The material below holds a span beginning at the line with "s.engines := rfl" and ending at the line with "s.sieve := rfl". Quote that span exactly, both ends included, and only that span.

▶ **LISTED RECORDS**
........

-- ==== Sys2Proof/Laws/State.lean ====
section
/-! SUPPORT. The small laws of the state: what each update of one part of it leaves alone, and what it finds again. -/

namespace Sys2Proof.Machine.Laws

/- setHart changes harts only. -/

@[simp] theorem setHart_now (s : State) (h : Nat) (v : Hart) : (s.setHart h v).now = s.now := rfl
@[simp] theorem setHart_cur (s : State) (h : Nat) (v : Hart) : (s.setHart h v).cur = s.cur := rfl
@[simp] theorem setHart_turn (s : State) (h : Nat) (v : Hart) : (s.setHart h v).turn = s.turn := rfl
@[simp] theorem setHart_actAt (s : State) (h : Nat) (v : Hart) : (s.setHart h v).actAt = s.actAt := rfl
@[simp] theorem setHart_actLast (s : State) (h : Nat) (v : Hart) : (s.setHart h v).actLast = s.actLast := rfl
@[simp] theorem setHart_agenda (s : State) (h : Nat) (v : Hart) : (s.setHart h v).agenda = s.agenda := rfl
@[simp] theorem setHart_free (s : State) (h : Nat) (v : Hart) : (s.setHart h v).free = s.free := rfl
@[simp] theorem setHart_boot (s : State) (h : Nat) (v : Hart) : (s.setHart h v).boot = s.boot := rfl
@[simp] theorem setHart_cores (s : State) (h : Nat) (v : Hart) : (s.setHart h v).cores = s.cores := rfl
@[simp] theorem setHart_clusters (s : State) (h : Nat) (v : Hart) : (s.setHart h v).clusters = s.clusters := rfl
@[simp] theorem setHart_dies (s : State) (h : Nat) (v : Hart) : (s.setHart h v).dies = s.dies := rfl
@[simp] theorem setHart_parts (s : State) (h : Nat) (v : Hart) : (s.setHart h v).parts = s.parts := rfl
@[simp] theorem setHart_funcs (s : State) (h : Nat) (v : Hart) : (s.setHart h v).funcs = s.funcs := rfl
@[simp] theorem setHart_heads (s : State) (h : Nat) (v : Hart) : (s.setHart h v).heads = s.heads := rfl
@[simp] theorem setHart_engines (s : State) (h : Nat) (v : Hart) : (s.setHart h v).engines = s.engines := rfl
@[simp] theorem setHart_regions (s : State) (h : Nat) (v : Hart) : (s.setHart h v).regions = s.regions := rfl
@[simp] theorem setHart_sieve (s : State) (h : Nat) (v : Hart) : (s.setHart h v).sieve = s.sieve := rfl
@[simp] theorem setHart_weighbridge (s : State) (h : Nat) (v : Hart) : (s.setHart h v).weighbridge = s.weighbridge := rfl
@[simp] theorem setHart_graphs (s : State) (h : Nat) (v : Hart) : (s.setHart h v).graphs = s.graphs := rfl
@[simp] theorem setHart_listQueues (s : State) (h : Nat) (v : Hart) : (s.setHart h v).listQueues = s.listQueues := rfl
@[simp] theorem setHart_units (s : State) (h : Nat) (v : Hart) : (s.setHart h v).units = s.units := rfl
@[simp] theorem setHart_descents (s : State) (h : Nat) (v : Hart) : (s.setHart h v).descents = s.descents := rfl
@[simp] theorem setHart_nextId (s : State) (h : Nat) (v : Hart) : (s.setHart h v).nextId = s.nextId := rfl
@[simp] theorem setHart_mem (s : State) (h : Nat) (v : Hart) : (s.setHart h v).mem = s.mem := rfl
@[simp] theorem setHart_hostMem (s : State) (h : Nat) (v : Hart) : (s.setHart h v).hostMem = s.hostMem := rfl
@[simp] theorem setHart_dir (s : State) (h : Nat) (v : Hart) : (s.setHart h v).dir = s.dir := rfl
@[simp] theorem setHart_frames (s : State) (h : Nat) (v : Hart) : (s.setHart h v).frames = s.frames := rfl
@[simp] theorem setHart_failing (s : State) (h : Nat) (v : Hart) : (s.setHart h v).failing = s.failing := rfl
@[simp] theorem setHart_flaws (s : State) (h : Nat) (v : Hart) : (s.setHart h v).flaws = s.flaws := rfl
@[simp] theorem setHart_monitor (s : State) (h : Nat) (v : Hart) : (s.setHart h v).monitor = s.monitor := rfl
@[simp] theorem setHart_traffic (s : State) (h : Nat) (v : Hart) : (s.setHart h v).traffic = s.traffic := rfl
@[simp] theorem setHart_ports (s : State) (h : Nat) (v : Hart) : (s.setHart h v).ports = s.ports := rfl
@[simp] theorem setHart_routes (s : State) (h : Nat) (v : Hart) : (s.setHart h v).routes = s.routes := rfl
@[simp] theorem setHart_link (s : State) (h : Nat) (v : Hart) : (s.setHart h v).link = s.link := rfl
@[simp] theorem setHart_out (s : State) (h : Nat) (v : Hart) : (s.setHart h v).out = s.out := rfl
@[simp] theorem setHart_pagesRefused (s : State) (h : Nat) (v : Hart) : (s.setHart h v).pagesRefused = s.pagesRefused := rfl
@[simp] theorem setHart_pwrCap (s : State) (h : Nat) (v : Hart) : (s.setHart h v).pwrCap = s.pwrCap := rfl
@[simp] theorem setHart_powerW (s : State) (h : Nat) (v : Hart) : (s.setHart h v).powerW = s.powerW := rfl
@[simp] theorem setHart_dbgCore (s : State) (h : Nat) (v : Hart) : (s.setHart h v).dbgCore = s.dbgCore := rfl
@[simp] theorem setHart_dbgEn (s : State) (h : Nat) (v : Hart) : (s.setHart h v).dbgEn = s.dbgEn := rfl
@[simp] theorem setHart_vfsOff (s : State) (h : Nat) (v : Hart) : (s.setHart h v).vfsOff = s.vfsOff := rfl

........

▶ **RESULT OF THIS TASK**
@[simp] theorem setHart_engines (s : State) (h : Nat) (v : Hart) : (s.setHart h v).engines = s.engines := rfl
@[simp] theorem setHart_regions (s : State) (h : Nat) (v : Hart) : (s.setHart h v).regions = s.regions := rfl
@[simp] theorem setHart_sieve (s : State) (h : Nat) (v : Hart) : (s.setHart h v).sieve = s.sieve := rfl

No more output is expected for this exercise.